- **TASK ITEM**
Write out again, please, the records below from the first line to the line holding "one with P. -/", inclusive, and nothing else.

- **RECORDS**
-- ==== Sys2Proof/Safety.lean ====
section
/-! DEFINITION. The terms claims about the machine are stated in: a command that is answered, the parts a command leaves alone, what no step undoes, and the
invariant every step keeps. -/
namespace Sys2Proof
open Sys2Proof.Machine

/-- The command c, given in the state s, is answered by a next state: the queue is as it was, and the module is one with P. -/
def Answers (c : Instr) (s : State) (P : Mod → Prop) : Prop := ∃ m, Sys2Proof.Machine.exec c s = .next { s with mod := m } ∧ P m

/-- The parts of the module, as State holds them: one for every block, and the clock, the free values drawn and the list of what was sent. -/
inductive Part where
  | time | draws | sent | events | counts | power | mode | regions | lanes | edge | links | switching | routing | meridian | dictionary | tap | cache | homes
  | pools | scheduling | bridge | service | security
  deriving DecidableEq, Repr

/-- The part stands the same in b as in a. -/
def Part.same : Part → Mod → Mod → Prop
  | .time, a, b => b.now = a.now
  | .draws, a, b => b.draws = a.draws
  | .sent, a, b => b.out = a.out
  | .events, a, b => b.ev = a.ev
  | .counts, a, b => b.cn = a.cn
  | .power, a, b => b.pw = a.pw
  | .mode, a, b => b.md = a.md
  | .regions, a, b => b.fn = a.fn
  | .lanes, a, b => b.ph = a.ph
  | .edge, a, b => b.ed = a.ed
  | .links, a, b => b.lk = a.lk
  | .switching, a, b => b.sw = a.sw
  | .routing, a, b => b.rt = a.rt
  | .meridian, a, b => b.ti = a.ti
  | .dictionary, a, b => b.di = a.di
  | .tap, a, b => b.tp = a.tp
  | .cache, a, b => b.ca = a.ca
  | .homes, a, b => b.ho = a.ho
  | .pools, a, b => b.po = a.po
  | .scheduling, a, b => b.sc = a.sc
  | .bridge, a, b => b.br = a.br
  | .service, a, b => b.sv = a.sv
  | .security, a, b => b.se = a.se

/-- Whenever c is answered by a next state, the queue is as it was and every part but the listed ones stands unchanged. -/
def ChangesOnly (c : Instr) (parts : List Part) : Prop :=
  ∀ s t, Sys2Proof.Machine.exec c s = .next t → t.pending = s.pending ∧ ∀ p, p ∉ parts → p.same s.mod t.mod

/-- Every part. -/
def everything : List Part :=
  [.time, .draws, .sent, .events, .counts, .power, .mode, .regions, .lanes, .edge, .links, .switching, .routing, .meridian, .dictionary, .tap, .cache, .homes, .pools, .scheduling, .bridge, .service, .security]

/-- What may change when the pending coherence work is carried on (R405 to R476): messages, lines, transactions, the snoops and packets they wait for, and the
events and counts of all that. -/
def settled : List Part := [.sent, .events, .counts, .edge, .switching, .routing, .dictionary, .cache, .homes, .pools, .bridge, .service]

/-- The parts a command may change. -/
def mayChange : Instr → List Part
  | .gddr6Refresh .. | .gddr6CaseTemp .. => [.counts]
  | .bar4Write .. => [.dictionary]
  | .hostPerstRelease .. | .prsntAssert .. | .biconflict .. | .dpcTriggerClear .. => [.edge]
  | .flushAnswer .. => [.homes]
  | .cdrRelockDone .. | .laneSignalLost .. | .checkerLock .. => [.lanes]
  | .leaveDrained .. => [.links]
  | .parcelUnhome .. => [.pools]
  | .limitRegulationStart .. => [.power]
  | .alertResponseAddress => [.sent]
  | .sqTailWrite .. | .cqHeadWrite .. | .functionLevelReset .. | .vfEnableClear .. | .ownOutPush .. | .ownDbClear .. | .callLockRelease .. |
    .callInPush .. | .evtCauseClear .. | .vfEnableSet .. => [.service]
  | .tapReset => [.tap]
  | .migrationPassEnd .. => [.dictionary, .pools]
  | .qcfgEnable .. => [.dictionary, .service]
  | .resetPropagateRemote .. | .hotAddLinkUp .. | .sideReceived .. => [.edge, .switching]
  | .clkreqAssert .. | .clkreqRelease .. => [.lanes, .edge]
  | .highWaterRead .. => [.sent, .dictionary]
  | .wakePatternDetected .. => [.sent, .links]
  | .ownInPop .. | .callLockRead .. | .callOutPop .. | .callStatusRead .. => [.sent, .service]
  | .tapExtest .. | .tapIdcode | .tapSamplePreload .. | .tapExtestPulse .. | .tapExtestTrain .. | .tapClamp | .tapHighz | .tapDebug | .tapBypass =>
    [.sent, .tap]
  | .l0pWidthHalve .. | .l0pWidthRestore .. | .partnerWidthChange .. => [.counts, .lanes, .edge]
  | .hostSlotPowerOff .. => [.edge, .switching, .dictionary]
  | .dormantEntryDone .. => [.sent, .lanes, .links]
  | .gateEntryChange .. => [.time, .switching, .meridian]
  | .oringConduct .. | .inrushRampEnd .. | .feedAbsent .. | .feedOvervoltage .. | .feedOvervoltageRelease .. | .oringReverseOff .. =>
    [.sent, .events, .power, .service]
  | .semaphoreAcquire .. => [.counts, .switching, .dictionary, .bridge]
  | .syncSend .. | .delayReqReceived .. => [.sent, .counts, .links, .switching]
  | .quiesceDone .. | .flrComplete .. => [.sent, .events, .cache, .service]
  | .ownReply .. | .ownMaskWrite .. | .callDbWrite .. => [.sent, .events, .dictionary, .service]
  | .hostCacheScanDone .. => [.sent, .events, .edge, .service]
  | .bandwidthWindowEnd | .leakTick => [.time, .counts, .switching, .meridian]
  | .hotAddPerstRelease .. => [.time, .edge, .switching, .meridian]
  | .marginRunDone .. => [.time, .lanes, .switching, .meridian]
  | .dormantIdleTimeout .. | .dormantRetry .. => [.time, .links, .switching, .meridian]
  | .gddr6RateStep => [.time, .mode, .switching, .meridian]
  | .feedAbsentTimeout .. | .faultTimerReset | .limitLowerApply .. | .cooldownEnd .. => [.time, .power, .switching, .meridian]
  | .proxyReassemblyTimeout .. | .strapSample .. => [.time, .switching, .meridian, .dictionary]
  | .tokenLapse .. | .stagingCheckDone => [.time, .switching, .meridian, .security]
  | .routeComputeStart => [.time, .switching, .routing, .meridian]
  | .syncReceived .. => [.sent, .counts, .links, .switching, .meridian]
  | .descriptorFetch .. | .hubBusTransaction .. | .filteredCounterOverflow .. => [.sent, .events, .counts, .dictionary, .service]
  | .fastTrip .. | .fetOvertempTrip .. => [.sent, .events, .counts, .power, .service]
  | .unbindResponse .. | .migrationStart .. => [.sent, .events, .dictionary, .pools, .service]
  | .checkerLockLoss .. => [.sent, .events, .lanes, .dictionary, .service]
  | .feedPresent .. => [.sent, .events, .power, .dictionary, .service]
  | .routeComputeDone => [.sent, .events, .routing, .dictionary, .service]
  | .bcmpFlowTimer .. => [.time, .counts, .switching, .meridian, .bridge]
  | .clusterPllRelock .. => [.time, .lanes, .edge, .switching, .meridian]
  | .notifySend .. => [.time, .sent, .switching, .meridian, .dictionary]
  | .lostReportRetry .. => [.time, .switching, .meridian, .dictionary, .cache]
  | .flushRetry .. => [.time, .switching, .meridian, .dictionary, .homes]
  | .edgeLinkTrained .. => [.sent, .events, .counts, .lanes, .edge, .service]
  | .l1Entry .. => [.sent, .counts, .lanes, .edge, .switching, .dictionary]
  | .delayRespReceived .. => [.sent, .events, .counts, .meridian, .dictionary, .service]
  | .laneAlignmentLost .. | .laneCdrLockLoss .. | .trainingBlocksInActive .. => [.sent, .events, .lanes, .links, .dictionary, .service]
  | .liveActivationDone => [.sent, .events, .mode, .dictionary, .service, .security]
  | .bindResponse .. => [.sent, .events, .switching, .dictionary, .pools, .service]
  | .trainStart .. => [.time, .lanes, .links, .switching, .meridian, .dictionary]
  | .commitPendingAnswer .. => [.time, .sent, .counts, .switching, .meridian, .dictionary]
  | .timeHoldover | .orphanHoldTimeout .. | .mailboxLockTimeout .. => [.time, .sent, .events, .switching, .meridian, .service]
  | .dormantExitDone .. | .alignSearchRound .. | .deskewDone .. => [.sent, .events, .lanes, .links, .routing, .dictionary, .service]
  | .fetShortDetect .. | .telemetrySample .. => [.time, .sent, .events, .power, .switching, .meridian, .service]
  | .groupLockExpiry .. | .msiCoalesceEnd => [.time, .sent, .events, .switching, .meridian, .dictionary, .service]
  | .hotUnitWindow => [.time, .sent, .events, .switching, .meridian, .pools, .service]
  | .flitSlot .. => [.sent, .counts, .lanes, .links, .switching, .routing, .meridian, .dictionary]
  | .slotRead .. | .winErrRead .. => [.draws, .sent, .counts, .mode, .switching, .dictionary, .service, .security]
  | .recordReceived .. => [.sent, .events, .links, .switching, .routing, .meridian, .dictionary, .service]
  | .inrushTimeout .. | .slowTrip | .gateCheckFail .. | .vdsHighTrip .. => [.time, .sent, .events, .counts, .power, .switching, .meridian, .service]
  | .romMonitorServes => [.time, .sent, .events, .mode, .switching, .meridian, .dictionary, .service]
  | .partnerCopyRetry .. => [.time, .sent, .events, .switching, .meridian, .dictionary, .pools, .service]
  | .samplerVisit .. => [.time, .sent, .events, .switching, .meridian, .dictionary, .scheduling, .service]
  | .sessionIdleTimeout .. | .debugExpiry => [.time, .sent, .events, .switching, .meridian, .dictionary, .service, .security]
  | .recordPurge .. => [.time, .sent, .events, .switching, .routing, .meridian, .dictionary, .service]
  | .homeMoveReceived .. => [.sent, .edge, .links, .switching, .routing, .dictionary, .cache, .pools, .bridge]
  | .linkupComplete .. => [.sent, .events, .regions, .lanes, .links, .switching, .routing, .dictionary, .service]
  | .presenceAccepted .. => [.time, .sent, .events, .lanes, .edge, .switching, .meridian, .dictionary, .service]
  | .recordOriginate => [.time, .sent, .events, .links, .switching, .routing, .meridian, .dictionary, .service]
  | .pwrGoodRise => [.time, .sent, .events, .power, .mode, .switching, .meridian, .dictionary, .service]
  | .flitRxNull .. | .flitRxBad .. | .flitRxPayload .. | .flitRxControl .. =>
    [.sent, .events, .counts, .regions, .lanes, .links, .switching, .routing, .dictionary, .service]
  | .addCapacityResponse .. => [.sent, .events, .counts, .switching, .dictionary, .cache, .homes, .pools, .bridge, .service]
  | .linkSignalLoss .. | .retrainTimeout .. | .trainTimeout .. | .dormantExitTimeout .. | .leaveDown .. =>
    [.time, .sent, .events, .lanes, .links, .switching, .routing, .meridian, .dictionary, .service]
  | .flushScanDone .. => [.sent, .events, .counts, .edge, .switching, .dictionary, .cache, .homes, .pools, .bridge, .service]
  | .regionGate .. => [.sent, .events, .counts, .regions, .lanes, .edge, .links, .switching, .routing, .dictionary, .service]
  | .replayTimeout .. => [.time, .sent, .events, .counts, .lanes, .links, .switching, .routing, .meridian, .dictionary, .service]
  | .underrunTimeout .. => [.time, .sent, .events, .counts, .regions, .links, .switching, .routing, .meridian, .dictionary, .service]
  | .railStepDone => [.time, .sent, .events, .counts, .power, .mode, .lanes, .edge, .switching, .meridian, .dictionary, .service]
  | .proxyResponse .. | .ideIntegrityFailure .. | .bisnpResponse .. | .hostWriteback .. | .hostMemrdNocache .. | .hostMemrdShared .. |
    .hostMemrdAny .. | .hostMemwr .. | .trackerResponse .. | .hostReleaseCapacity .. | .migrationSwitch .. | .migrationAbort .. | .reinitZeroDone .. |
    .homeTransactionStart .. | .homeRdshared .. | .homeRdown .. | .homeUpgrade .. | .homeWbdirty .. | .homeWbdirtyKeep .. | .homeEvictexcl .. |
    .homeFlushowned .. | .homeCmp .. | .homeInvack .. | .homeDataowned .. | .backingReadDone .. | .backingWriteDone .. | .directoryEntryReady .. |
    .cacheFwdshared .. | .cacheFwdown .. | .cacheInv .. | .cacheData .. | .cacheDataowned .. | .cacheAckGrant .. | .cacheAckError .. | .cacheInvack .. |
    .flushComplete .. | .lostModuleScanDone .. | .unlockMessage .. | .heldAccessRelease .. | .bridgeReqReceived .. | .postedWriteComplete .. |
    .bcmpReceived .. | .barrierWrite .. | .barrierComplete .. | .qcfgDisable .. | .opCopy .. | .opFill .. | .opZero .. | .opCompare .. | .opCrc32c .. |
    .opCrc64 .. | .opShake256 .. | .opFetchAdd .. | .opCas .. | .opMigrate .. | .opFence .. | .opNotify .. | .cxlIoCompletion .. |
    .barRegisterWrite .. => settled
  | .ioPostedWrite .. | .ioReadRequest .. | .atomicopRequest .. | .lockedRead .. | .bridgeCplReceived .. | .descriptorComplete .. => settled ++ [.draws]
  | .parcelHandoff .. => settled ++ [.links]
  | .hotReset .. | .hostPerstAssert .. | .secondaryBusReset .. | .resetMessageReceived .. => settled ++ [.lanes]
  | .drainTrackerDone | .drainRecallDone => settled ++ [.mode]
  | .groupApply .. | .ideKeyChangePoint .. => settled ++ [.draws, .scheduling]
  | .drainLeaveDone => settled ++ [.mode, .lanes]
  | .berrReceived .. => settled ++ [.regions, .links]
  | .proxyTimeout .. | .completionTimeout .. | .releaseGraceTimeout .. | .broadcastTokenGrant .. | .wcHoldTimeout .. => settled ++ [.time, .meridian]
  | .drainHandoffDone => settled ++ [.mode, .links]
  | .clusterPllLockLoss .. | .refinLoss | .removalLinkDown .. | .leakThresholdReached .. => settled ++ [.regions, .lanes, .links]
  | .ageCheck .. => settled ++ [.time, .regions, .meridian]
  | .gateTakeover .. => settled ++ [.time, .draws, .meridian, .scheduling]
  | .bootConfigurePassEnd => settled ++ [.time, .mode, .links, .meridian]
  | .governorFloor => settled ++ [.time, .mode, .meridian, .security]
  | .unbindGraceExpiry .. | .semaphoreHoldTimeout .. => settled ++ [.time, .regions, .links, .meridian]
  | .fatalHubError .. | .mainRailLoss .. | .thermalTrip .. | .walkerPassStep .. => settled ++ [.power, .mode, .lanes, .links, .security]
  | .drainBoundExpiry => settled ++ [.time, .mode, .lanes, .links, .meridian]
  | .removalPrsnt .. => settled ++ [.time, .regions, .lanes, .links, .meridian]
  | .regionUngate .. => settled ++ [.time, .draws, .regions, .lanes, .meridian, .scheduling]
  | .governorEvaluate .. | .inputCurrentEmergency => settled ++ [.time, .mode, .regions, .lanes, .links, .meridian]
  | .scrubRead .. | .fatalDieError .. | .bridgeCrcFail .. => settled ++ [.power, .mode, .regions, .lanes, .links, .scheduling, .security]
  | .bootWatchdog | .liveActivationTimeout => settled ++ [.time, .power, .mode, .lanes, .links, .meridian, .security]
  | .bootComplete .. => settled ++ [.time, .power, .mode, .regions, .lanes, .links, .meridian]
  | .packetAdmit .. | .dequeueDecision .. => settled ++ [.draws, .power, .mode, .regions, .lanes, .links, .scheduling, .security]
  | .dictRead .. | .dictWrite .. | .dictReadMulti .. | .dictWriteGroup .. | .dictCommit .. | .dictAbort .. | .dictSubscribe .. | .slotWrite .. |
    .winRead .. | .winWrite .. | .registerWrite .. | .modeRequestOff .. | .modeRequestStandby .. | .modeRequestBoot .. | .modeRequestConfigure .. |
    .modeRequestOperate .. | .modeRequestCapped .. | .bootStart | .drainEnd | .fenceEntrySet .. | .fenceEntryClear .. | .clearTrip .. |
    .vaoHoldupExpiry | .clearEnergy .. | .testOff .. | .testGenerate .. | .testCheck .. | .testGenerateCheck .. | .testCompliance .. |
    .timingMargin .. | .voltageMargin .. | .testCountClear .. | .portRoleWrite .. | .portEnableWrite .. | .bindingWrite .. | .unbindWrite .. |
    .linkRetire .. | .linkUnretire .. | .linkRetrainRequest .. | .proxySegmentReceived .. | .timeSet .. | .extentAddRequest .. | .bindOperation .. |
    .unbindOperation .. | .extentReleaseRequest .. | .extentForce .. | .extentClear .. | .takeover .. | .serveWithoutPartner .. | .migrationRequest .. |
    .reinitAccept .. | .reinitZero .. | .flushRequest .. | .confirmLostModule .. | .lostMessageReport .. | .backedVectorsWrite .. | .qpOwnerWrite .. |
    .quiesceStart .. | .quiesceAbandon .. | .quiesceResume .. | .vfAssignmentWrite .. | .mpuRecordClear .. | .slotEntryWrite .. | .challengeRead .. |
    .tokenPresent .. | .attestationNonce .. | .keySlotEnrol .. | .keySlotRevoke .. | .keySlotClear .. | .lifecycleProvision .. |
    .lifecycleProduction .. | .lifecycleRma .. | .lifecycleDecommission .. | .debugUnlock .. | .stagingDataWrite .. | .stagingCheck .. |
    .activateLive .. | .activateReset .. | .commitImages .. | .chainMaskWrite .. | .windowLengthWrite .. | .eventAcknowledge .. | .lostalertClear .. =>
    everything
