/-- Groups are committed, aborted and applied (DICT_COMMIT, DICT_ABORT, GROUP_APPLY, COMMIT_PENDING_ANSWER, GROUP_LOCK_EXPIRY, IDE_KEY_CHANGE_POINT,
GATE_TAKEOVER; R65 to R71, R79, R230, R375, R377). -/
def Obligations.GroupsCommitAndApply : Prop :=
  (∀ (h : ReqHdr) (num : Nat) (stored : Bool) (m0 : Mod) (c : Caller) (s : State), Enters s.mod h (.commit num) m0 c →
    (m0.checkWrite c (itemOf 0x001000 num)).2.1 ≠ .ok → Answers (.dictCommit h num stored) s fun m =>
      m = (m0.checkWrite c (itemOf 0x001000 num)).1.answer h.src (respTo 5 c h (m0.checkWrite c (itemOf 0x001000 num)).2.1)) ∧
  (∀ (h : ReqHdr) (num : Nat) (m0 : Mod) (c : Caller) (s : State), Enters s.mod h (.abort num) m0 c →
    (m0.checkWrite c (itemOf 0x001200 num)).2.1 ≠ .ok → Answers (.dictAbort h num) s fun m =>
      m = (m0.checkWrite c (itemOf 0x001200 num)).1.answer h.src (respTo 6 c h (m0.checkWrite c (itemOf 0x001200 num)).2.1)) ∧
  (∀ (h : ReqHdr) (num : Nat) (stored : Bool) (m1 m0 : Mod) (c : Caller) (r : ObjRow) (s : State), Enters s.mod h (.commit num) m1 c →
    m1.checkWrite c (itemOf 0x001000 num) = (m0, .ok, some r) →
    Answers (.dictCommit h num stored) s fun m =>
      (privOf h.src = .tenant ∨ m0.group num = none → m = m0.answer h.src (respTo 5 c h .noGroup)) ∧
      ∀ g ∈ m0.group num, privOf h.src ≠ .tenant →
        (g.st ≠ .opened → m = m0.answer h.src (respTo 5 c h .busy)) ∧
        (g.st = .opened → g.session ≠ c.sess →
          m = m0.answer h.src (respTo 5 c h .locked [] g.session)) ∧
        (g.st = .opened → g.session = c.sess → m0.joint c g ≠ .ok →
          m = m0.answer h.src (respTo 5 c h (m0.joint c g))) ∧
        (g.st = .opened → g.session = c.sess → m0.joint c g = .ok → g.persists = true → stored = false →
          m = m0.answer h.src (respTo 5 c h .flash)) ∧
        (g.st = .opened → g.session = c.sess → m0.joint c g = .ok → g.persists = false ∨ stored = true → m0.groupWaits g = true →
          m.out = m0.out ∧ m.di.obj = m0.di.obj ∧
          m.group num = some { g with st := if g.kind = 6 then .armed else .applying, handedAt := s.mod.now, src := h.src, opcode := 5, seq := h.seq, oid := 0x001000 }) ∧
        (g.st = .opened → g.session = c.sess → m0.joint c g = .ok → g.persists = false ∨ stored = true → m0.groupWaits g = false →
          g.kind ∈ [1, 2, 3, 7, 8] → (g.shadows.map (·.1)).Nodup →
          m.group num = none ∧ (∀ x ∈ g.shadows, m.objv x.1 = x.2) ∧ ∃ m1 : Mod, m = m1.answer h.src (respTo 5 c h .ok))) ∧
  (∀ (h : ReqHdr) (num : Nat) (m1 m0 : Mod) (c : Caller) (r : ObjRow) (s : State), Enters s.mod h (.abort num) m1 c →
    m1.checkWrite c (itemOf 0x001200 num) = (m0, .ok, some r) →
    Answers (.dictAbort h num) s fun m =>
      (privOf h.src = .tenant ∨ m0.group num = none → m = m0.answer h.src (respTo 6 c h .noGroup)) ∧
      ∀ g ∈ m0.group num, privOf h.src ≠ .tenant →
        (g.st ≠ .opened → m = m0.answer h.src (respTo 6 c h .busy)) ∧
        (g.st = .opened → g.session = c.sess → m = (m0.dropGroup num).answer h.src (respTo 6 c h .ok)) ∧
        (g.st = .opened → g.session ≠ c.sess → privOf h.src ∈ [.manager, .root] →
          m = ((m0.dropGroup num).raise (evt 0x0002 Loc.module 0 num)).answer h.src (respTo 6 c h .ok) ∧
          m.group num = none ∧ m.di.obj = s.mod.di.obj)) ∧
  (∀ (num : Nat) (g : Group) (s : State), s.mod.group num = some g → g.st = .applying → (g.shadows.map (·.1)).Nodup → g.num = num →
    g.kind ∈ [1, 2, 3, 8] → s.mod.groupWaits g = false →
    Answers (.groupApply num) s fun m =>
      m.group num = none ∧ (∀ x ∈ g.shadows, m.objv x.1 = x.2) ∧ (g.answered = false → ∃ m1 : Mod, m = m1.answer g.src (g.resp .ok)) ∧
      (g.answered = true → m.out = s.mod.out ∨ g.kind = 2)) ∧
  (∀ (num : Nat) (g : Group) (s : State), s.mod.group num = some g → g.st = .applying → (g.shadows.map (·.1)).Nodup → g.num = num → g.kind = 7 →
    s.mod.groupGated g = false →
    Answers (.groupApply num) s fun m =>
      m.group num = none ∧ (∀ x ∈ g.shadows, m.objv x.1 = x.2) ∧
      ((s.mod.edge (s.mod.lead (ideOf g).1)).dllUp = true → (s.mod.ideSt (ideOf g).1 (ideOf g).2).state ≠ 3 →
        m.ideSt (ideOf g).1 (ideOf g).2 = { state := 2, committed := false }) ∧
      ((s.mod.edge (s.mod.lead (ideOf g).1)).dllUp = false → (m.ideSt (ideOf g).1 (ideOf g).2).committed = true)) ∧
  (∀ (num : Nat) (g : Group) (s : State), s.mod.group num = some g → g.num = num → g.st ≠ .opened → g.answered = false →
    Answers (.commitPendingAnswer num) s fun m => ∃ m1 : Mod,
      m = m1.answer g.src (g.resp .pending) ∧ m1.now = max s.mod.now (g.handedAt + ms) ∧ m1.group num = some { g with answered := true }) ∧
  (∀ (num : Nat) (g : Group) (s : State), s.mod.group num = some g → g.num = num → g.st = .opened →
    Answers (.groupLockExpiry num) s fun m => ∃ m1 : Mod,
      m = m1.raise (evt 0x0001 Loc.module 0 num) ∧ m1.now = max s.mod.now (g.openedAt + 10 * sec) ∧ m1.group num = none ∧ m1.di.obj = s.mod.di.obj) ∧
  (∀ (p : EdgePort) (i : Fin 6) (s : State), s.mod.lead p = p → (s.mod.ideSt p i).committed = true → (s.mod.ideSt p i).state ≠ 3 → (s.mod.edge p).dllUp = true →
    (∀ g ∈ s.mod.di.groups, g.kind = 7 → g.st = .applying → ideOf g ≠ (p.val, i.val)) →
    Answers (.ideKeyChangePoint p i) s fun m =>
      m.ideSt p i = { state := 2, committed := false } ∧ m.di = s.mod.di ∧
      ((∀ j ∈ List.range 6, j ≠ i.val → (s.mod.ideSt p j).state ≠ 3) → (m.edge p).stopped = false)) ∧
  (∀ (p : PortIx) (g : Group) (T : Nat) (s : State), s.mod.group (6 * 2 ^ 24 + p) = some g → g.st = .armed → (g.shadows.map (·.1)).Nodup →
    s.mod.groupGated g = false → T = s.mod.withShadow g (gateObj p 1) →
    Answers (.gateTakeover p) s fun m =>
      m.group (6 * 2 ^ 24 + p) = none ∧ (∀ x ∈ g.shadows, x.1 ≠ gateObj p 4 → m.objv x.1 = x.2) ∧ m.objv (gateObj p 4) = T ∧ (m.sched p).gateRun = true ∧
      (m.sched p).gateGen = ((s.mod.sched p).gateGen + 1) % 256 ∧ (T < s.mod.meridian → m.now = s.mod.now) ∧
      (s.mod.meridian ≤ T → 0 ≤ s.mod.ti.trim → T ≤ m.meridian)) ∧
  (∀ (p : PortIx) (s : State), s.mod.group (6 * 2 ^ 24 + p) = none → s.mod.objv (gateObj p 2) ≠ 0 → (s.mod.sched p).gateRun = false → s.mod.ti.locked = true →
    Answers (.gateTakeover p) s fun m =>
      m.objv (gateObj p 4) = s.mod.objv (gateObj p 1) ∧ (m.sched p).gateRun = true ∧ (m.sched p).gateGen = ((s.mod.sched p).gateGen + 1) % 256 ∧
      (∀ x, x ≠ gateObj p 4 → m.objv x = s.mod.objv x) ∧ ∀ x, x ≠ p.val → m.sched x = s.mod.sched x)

- **WRITTEN RESPONSE**
-- ==== Sys2Proof/Safety.lean ====
section
/-! DEFINITION. The terms claims about the machine are stated in: a command that is answered, the parts a command leaves alone, what no step undoes, and the
invariant every step keeps. -/
namespace Sys2Proof
open Sys2Proof.Machine

/-- The command c, given in the state s, is answered by a next state: the queue is as it was, and the module is one with P. -/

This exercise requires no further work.